Below are several entries. Transcribe exactly those lines that fall from the one with "def Chip.sigCapture (c" through the one with "def Chip.sigBegin (c", end lines included.

═════ The data ═════

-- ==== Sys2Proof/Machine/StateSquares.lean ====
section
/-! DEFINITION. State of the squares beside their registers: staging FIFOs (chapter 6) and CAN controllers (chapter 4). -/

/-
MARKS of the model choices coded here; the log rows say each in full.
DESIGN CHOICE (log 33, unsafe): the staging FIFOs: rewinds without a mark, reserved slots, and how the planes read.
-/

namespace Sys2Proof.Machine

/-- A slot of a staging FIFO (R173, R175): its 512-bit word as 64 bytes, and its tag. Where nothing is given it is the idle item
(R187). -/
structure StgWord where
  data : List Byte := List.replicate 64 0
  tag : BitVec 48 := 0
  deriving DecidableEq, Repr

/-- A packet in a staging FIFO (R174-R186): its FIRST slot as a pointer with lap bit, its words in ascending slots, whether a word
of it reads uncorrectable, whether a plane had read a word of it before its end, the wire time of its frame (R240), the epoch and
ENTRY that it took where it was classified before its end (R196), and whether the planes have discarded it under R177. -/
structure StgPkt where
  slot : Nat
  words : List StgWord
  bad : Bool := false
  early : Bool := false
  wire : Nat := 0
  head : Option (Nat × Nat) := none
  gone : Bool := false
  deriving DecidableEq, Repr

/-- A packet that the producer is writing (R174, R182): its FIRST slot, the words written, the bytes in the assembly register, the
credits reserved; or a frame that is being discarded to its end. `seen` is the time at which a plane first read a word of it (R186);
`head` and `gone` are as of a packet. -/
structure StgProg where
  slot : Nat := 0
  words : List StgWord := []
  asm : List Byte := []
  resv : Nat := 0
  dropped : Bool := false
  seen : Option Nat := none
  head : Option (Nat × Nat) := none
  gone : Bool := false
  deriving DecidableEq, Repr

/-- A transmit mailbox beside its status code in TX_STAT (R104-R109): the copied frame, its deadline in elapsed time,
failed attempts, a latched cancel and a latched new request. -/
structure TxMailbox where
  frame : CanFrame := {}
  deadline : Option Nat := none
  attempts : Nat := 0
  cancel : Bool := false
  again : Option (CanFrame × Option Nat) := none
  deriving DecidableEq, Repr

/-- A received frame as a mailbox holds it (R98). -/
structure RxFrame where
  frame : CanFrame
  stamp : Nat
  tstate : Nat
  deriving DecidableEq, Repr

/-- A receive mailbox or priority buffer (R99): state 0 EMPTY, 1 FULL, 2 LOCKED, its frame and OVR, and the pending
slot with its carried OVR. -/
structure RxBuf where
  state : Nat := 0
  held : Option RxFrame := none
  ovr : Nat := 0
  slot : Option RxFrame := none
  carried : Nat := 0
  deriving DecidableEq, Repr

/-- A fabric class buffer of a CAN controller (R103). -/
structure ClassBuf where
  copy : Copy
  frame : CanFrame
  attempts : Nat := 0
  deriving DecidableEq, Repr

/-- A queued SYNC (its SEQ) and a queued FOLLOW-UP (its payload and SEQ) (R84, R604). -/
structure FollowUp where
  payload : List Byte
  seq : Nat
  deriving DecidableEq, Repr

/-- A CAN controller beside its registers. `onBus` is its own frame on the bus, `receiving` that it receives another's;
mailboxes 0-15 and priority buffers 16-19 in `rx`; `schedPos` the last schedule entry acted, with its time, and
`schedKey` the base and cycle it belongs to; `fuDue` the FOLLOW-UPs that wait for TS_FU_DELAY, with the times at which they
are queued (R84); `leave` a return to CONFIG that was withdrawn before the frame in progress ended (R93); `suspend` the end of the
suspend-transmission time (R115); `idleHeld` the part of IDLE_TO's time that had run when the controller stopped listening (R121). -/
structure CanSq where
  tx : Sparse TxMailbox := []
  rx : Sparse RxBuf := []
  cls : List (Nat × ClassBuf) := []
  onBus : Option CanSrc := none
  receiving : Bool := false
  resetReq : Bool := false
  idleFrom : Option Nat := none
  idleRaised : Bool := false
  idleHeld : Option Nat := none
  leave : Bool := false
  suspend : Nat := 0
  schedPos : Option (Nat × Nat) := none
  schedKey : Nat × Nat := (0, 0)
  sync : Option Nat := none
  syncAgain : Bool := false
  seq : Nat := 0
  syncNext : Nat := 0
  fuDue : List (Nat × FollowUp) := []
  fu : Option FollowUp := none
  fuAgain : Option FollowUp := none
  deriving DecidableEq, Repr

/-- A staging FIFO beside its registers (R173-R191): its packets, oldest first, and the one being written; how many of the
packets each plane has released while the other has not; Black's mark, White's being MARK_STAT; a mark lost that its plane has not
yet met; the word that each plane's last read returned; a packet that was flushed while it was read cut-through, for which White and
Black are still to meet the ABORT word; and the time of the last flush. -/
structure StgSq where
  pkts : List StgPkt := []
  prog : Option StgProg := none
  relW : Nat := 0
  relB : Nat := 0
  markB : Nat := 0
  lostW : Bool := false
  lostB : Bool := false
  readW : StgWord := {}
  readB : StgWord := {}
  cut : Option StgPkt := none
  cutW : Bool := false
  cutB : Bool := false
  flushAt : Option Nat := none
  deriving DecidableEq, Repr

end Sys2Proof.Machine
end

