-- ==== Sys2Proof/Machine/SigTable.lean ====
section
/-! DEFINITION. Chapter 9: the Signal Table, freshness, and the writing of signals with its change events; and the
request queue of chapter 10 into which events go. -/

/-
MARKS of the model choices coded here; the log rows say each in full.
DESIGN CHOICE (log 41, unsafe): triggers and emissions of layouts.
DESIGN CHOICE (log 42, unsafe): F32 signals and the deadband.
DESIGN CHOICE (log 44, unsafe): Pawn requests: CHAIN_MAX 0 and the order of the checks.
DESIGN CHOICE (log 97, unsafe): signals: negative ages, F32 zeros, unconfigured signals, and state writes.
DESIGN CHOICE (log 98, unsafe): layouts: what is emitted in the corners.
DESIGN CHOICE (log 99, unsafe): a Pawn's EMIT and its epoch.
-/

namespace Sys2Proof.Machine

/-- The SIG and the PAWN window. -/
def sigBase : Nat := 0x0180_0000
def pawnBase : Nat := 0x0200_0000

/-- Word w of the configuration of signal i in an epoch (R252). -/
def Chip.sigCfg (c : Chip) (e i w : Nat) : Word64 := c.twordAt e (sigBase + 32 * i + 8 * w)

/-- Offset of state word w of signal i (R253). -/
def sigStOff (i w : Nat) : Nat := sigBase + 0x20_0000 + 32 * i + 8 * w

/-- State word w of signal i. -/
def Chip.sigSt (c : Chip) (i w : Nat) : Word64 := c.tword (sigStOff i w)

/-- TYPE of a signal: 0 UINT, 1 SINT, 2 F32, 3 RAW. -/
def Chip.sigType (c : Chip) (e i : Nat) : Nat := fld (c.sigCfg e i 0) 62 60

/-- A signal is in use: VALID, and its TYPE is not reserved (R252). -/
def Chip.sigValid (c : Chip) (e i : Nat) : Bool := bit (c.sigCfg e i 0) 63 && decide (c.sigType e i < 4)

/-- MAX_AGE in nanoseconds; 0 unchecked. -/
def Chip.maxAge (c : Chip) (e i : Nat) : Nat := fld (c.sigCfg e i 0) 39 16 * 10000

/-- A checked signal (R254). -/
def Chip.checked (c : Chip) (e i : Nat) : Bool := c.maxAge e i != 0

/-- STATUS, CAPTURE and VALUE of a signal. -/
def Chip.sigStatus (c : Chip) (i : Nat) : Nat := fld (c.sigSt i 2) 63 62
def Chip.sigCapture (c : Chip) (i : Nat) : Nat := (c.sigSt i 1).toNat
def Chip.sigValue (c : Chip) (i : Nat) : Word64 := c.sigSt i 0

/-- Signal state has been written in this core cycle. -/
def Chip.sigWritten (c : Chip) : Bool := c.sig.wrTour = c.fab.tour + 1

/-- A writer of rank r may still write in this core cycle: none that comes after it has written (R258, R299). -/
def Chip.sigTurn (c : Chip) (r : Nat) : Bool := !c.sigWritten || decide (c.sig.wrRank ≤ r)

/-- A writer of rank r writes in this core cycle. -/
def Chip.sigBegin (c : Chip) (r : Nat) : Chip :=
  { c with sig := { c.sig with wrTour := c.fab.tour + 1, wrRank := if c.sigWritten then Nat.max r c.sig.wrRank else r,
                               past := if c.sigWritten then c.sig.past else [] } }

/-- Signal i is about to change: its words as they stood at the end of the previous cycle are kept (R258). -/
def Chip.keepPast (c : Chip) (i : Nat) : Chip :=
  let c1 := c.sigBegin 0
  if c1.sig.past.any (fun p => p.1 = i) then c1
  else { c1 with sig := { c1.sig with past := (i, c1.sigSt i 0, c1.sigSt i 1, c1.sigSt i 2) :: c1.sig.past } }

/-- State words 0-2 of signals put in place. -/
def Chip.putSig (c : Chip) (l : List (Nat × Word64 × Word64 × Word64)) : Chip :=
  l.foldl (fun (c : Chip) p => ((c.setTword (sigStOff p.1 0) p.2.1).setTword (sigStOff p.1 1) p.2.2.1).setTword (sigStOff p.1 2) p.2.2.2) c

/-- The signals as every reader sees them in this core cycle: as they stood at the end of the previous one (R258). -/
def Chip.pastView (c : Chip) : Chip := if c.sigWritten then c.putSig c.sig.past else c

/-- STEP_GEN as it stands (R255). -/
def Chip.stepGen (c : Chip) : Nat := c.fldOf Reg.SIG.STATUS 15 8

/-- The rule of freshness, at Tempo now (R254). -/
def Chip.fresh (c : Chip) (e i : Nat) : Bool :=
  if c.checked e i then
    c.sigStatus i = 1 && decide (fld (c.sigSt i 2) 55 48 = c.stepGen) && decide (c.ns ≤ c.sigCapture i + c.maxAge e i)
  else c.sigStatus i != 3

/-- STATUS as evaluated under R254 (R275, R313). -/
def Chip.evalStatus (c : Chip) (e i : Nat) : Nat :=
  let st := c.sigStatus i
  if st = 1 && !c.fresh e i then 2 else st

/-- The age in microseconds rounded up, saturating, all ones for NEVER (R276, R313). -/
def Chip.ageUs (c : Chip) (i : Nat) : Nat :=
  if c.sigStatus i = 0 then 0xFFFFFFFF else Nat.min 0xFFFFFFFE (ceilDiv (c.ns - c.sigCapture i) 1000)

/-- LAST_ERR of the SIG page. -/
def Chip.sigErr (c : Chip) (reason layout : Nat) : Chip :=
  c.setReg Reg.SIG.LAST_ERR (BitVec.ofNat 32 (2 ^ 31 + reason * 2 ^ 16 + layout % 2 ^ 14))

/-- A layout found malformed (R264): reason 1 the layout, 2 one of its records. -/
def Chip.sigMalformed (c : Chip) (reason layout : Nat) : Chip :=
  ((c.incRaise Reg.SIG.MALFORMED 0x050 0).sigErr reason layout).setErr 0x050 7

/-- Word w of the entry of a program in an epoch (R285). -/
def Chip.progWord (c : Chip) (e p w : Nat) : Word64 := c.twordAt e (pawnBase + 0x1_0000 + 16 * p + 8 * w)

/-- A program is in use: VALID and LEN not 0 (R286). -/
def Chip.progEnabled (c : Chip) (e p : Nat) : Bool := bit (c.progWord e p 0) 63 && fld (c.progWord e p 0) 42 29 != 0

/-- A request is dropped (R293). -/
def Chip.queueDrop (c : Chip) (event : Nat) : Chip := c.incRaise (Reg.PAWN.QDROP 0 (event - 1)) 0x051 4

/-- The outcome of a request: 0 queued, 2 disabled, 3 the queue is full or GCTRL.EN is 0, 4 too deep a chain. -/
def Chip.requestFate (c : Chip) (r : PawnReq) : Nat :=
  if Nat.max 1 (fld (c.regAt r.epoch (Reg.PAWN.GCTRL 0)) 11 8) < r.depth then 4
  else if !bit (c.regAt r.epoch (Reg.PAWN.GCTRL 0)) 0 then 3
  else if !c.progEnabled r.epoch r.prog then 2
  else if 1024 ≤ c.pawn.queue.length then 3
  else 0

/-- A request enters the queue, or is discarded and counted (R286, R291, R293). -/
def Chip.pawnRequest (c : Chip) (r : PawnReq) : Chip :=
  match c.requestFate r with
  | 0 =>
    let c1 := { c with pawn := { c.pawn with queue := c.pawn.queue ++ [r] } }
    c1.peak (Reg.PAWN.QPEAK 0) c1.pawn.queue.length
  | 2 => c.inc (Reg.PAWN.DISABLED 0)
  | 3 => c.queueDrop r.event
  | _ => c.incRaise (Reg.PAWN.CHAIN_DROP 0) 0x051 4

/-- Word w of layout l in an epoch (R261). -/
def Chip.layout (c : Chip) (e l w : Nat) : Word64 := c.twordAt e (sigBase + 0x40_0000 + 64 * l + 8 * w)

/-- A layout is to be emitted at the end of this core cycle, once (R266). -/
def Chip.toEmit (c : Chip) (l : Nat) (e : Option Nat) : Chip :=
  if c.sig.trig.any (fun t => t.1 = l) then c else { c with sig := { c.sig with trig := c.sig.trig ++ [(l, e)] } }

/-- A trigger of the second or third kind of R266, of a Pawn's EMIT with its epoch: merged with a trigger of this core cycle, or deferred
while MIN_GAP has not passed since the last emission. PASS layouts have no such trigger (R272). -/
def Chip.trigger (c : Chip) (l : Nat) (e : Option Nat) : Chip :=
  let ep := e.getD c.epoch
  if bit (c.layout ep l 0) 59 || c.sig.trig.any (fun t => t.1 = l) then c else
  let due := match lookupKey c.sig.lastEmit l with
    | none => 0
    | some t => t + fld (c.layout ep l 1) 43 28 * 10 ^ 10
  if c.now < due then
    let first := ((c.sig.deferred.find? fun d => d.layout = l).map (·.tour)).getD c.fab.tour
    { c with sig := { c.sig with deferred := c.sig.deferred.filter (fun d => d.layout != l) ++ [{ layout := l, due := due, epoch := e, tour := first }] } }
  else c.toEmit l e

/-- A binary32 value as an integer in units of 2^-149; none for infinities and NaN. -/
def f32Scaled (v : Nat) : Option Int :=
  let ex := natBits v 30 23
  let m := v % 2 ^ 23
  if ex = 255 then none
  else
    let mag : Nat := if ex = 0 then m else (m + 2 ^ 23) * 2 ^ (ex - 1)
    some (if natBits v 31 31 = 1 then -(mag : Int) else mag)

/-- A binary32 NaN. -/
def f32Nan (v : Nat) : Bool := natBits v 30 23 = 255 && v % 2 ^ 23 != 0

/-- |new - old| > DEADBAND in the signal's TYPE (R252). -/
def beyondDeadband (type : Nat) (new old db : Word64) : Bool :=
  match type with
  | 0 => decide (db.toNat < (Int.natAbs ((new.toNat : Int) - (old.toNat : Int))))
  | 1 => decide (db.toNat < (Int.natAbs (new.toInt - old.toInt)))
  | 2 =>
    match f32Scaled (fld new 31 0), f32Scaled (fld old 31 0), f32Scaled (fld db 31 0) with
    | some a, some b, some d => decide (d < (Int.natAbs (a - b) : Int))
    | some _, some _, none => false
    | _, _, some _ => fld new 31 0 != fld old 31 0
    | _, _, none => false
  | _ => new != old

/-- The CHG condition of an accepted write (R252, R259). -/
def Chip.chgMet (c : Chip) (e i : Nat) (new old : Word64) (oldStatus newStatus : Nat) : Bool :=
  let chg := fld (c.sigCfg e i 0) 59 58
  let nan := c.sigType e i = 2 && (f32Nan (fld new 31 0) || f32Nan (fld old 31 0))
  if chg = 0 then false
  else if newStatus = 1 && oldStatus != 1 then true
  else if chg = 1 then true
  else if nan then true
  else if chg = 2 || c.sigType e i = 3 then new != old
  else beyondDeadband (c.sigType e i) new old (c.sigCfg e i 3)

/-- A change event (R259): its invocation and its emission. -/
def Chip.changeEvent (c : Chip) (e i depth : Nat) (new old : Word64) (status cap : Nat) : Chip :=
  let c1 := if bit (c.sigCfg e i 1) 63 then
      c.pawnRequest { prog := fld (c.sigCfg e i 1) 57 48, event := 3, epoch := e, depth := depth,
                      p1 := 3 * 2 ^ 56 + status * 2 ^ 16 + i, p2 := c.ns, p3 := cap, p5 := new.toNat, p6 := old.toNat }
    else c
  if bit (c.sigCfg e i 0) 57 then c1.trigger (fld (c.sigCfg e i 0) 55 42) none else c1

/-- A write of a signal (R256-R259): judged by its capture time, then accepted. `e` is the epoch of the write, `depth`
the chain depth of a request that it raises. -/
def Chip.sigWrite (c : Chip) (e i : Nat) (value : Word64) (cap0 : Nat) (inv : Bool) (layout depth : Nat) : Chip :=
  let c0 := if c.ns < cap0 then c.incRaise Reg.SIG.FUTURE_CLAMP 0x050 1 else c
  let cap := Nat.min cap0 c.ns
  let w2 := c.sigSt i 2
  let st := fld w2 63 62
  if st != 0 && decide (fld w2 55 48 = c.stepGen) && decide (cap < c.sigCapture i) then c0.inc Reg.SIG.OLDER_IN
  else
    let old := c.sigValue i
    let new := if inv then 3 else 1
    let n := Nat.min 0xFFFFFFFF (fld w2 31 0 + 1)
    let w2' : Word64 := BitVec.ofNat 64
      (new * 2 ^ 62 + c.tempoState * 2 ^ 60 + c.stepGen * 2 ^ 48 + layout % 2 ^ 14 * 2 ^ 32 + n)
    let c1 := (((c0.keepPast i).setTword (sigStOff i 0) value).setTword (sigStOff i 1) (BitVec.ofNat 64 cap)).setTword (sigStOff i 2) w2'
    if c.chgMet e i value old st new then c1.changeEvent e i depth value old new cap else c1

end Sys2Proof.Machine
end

═════

[Task answer]
def Chip.sigCapture (c : Chip) (i : Nat) : Nat := (c.sigSt i 1).toNat
def Chip.sigValue (c : Chip) (i : Nat) : Word64 := c.sigSt i 0

/-- Signal state has been written in this core cycle. -/
def Chip.sigWritten (c : Chip) : Bool := c.sig.wrTour = c.fab.tour + 1

/-- A writer of rank r may still write in this core cycle: none that comes after it has written (R258, R299). -/
def Chip.sigTurn (c : Chip) (r : Nat) : Bool := !c.sigWritten || decide (c.sig.wrRank ≤ r)

/-- A writer of rank r writes in this core cycle. -/
def Chip.sigBegin (c : Chip) (r : Nat) : Chip :=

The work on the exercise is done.